I chose to do BTech Pharmaceutical Sciences, after my Diploma. My advice to you is to do the BTech immediately after your diploma. Stay focused on your studies and don’t wait. Juggling work and focusing on your studies is difficult. There was no time for a part-time job during my studies. The workload is demanding and there are a lot of practicals, community service and case studies you need to do at home.

I didn’t do any job shadowing nor community service beforehand, but as stated earlier, the course was intense. We did, however, do Community Service during the Diploma years with cancer patients at Little Co of Mary, a private hospital in Pretoria, which was rewarding.

Core subjects needed to apply for BTech Somatology:

  • English (home language or first additional language)
  • Mathematics or Mathematical Literacy
  • Life Sciences or Physical Sciences

BTech Pharmaceutical Sciences involves:

  • Clinical trials
  • Quality of Medicine
  • Registrations of Medicine
  • Good Clinical Practice
  • Biopharmaceutics
  • Formulations of Dosage
  • Pharmaceutical Packaging

To note: Five of these subjects are chosen to study. 

Advice and suggestions:

I enjoyed the practical aspect of my course, but to be honest, if you are completely focused on Beauty Therapy and nothing else, I would suggest doing a variety of short courses through other institutions. Go straight to alternative beauty colleges such as Camelot International that do not include subjects such as Nutrition, Maths, Physical Sciences and Microbiology etc. For me it has been very easy finding a job but I have realized that this is not necessarily a field where you end up making lots of money unless you have your own business.

There are certain requirements for specific degrees. If you intend on applying for Biomedical Sciences, then don’t forget to do an APS testing. Since I missed the APS testing to apply for Biomedical Sciences, I decided to pursue Beauty Therapy, which ended up being the right course for me. It has opened up doors into wider fields other than just working in a laboratory. If your heart lies in Biomedical Sciences though, make sure you do an APS testing.

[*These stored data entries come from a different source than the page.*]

/-- The envelope of one input at work (R298): samples since the start, the latest four inputs and outputs of the high-pass, the
latest 255 high-passed values and which of the latest 128 samples were valid, latest first. -/
structure EnvRun where
  count : Nat := 0
  xs    : List Rat := []
  ys    : List Rat := []
  us    : List Rat := []
  ok    : List Bool := []
deriving DecidableEq, Repr

/-- A segment (R293): the instants of its first and last sample, the values of every input, oldest first, and the flags. -/
structure Segment where
  firstT : Tick
  lastT  : Tick
  frames : List (Vector (Option Rat) 8)
  flags  : BitVec 3
deriving DecidableEq, Repr

/-- The spectral engine (R290 to R314). -/
structure Spec where
  mode     : SpecMode := .idle
  hold     : Bool := false
  page     : Bool := false
  capSlot  : BitVec 4 := 0#4
  doneEvt  : Bool := false
  abortEvt : Bool := false
  err      : BitVec 3 := 0#3
  waiting  : Bool := false
  stage    : SpecCfg := {}
  act      : SpecCfg := {}                -- copied at the start (R310)
  learning : Bool := false
  counts   : Vector Word 6 := Vector.replicate 6 0#32
  cycles   : Word := 0#32
  bands    : Vector Word 64 := Vector.replicate 64 0#32
  segs     : Nat := 0                     -- valid segments since the last publication (linear) or the start
  sincePub : Nat := 0                     -- valid segments since the last publication (exponential)
  firstT   : Tick := 0#64
  lastT    : Tick := 0#64
  flags    : BitVec 3 := 0#3              -- UNTIMED, DEGRADED, UNSETTLED of the contributing samples
  rate     : BitVec 4 := 0#4
  win      : List SpecFrame := []         -- samples from the start of the segment being collected on, latest first
  env      : Vector EnvRun 8 := Vector.replicate 8 {}
  lateSeg  : Bool := false                -- the segment whose last sample has come is late (R294)
  seg      : Option Segment := none       -- the segment in hand
  acc      : List Rat := []               -- averages: auto-spectra by input and bin, then Re and Im by pair and bin (R296, R297)
  anSlot   : BitVec 4 := 0#4              -- the slot analysed (R307)
  capWait  : Bool := false                -- CAP_GO waits for CS On (R308)
  capTotal : Nat := 0                     -- Q segments of the capture (R307)
  capSeen  : Nat := 0
  seq      : BitVec 16 := 0#16            -- SEQ of the newest publication
  serial   : Nat := 0                     -- results completed
  shown    : Bank := {}
  newest   : Bank := {}
deriving DecidableEq, Repr

/-! ### State machines (09_state_machines.md) -/

/-- One machine (R348). -/
structure Smc where
  cfg      : BitVec 12 := 0#12
  state    : BitVec 6 := 0#6
  running  : Bool := false
  halted   : Bool := false
  inval    : Bool := false
  cfgErr   : Bool := false
  refused  : Bool := false
  actDrop  : Bool := false
  wrapped  : Bool := false
  errCode  : BitVec 3 := 0#3
  errState : BitVec 6 := 0#6
  age      : BitVec 24 := 0#24
  runA     : BitVec 9 := 0#9
  runB     : BitVec 9 := 0#9
  timer0   : BitVec 24 := 0#24
  timer1   : BitVec 24 := 0#24
  t0run    : Bool := false
  t1run    : Bool := false
  c0       : BitVec 16 := 0#16
  c1       : BitVec 16 := 0#16
  entState : BitVec 6 := 0#6
  entFrom  : BitVec 6 := 0#6
  entCause : BitVec 2 := 0#2
  detC0    : BitVec 16 := 0#16
  detFlags : BitVec 4 := 0#4
  ts       : Tick := 0#64
  snap     : Vector Word 4 := Vector.replicate 4 0#32
  startReq : Bool := false                -- starts at its next tick (R345)
  pulse    : BitVec 6 := 0#6              -- recogniser reports since its previous tick (R318)
deriving DecidableEq, Repr

/-- The eight machines (R315 to R350). -/
structure Smcs where
  m     : Vector Smc 8 := Vector.replicate 8 {}
  prog  : Mem := []                       -- TS 0x00_5000 (R315)
  evt   : BitVec 8 := 0#8                 -- SM_EVT (R350)
  limit : BitVec 8 := 0#8
  lost  : BitVec 8 := 0#8
  flags : BitVec 4 := 0#4                 -- SM_FLAGS
  -- by rate, the tick to be evaluated: its instant, and the tick at which it fell due (R321)
  ticks : Vector (Option (Tick × Tick)) 3 := Vector.replicate 3 none
deriving DecidableEq, Repr

/-! ### Sample buffer (10_sample_buffer.md) -/

/-- A stream group of the writer (R351, R356, R357, R365). -/
structure Grp where
  mask     : BitVec 24 := 0#24            -- STREAM_x.MASK
  rate     : BitVec 4 := 0#4              -- STREAM_x.RATE
  olds     : List (Tick × BitVec 24) := [] -- pending MASK changes, oldest first: commit tick and layout until then (R357)
  layout   : Bool := false                -- a GAP LAYOUT frame is owed
  timeOwed : Bool := false                -- a TIME frame is owed
  timeFrom : List Tick := []              -- acquisition instants from each of which on a TIME frame is owed (R75, R78)
  startAt  : Tick := 0#64                 -- tick of the start of the group (R356)
  timeNext : Bool := false                -- the next output acquired owes a TIME frame (R62)
  since    : Nat := 0                     -- data frames since the latest TIME frame, the timed one included
deriving DecidableEq, Repr
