/-- The clusters of a region, its Scarecrow cluster apart. -/
def regionClusters (r : Nat) : List Nat := if r < 3 then List.range' (8 * r) 8 else List.range' (24 + 4 * (r - 3)) 4

/-- Front-end domain of a region. -/
def frontDom (r : Nat) : Dom := if r < 3 then .af else .gf

/-- CLKEN bit of a region: ACC or ROT. -/
def frontBit (r : Nat) : Nat := if r < 3 then 0 else 1

/-! ### Units -/

/-- The health of unit u. -/
def State.unit (s : State) (u : Nat) : UnitHealth := if h : u < 660 then s.arr.units[u] else {}

/-- A cluster. -/
def State.cluster (s : State) (i : Nat) : Cluster := if h : i < 39 then s.arr.cl[i] else {}

/-- Update of a cluster. -/
def State.modCluster (i : Nat) (f : Cluster → Cluster) (s : State) : State :=
  s.modArr fun a => if h : i < 39 then { a with cl := a.cl.set i (f a.cl[i]) } else a

/-- The rotation of a region. -/
def State.rotation (s : State) (r : Nat) : Rotation := if h : r < 6 then s.arr.rot[r] else {}

/-- Update of the rotation of a region. -/
def State.modRotation (r : Nat) (f : Rotation → Rotation) (s : State) : State :=
  s.modArr fun a => if h : r < 6 then { a with rot := a.rot.set r (f a.rot[r]) } else a

/-- STATE code (R136). -/
def unitCode : UnitState → BitVec 3
  | .active => 0#3 | .spare => 1#3 | .audit => 2#3 | .fallow => 3#3 | .dead => 4#3

/-- RETURN code (R136). -/
def returnCode : UnitState → BitVec 2
  | .spare => 1#2 | .fallow => 2#2 | .dead => 3#2 | _ => 0#2

/-- A health word (R136). -/
def UnitHealth.word (h : UnitHealth) : Word :=
  fld (unitCode h.state) 0 ||| flg h.lasting 3 ||| fld h.flaps 4 ||| fld h.fails 6 ||| fld h.passes 8 ||| fld h.cause 13 |||
  fld (if h.state = .audit then returnCode h.ret else 0#2) 16 ||| flg h.standin 18 ||| fld h.sens 19

/-- A unit from a health word of the factory map (R505). -/
def UnitHealth.ofWord (w : Word) : UnitHealth :=
  let code (c : Nat) : UnitState := match c with | 0 => .active | 1 => .spare | 2 => .fallow | _ => .dead
  let st : UnitState := match (bits w 0 3).toNat with
    | 0 => .active | 1 => .spare | 2 => code (bits w 16 2).toNat | 3 => .fallow | _ => .dead
  { state := st, lasting := bitAt w 3, flaps := bits w 4 2, fails := bits w 6 2, passes := bits w 8 5, cause := bits w 13 3,
    sens := bits w 19 13 }

/-- Unit u is out of the sum for its leak check, its audit switch still open (R140, step 2). -/
def State.leaving (s : State) (u : Nat) : Bool :=
  match (s.rotation (unitRegion u)).audit with
  | some a => a.unit.val == u && a.phase == .leak
  | none => false

/-- Active units of a cluster that count for R19: a stand-in counts, a unit under audit does not (R18). -/
def State.activeCount (s : State) (i : Nat) : Nat :=
  ((clusterUnits i).filter fun u => (s.unit u).state == .active && !s.leaving u).length

/-- The Spares of a cluster, in ascending index order. -/
def State.spares (s : State) (i : Nat) : List Nat := (clusterUnits i).filter fun u => (s.unit u).state == .spare

/-! ### Clusters and regions (R19 to R34, R157 to R166, R453) -/

/-- XCAUSE (R160). Where more than one cause holds, the lowest value stands. -/
def State.xcause (s : State) (i : Nat) : BitVec 3 :=
  if 36 ≤ i then 0#3
  else if s.activeCount i < 12 then 1#3
  else if (s.cluster i).driveExcl then 2#3
  else if (s.cluster i).residExcl then 3#3
  else if (s.cluster i).nodeFault then 4#3
  else 0#3

/-- STATE of a cluster (R19, R22, R148, R158, R160); a Scarecrow cluster is in use or off (R166). Where a window fault isolates a cluster
that another cause excludes, no rule gives a precedence: STATE shows Isolating and XCAUSE keeps the cause (DESIGN CHOICE, log entry
130). -/
def State.clusterState (s : State) (i : Nat) : BitVec 2 :=
  if 36 ≤ i then (if s.activeCount i < 2 then 2#2 else 0#2)
  else if (s.cluster i).iso.isSome then 3#2
  else if s.xcause i ≠ 0#3 then 2#2
  else if 14 ≤ s.activeCount i ∧ !(s.cluster i).stuck then 0#2
  else 1#2

/-- A cluster word (R160). -/
def State.clusterWord (s : State) (i : Nat) : Word :=
  let c := s.cluster i
  BitVec.ofNat 32 (s.activeCount i) ||| BitVec.ofNat 32 (min 7 (s.spares i).length * 32) ||| fld (s.clusterState i) 8 |||
  flg c.retrim 10 ||| flg c.stuck 11 ||| flg c.driveExcl 12 ||| fld (s.xcause i) 13 ||| fld c.winevt 16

Once your studies are completed you can become a Pharmaceutical Representative, a Quality Assurer for Medical/Beauty companies, a Regulator at any Pharmaceutical company, or CRA in Clinical Trials to ensure they are following the law, to mention a few.

What was useful for me?

I found attending lectures the most useful part of University. Coming from a government school, I found that I had not been taught to research and work independently.  Therefore my worst experience at varsity was failing two of my six subjects, whilst studying BTech Pharmaceutical Sciences part-time. Although I have realized how difficult it is to work and study at the same time, I was shocked, as it was my first time failing ever.

On a good note, the best thing about my University experience has been all the people I have met and friends I have made. I know who is going to design my wedding dress one day and my wedding ring, who will take my wedding pictures and who will be my house interior designer will be. Therefore just remember to work hard, play hard and make wonderful memories.

EduConnect 2cents

Not being accepted into your first choice is a terrible feeling. You feel like you’ve failed yourself and those around you. Luckily the career world is so diverse that there are many options that are similar to the first option, that could be more suited to you. Not being accepted is not the end of the world, it may feel like it, but keep your eyes and heart open and you might just find something you truly love doing.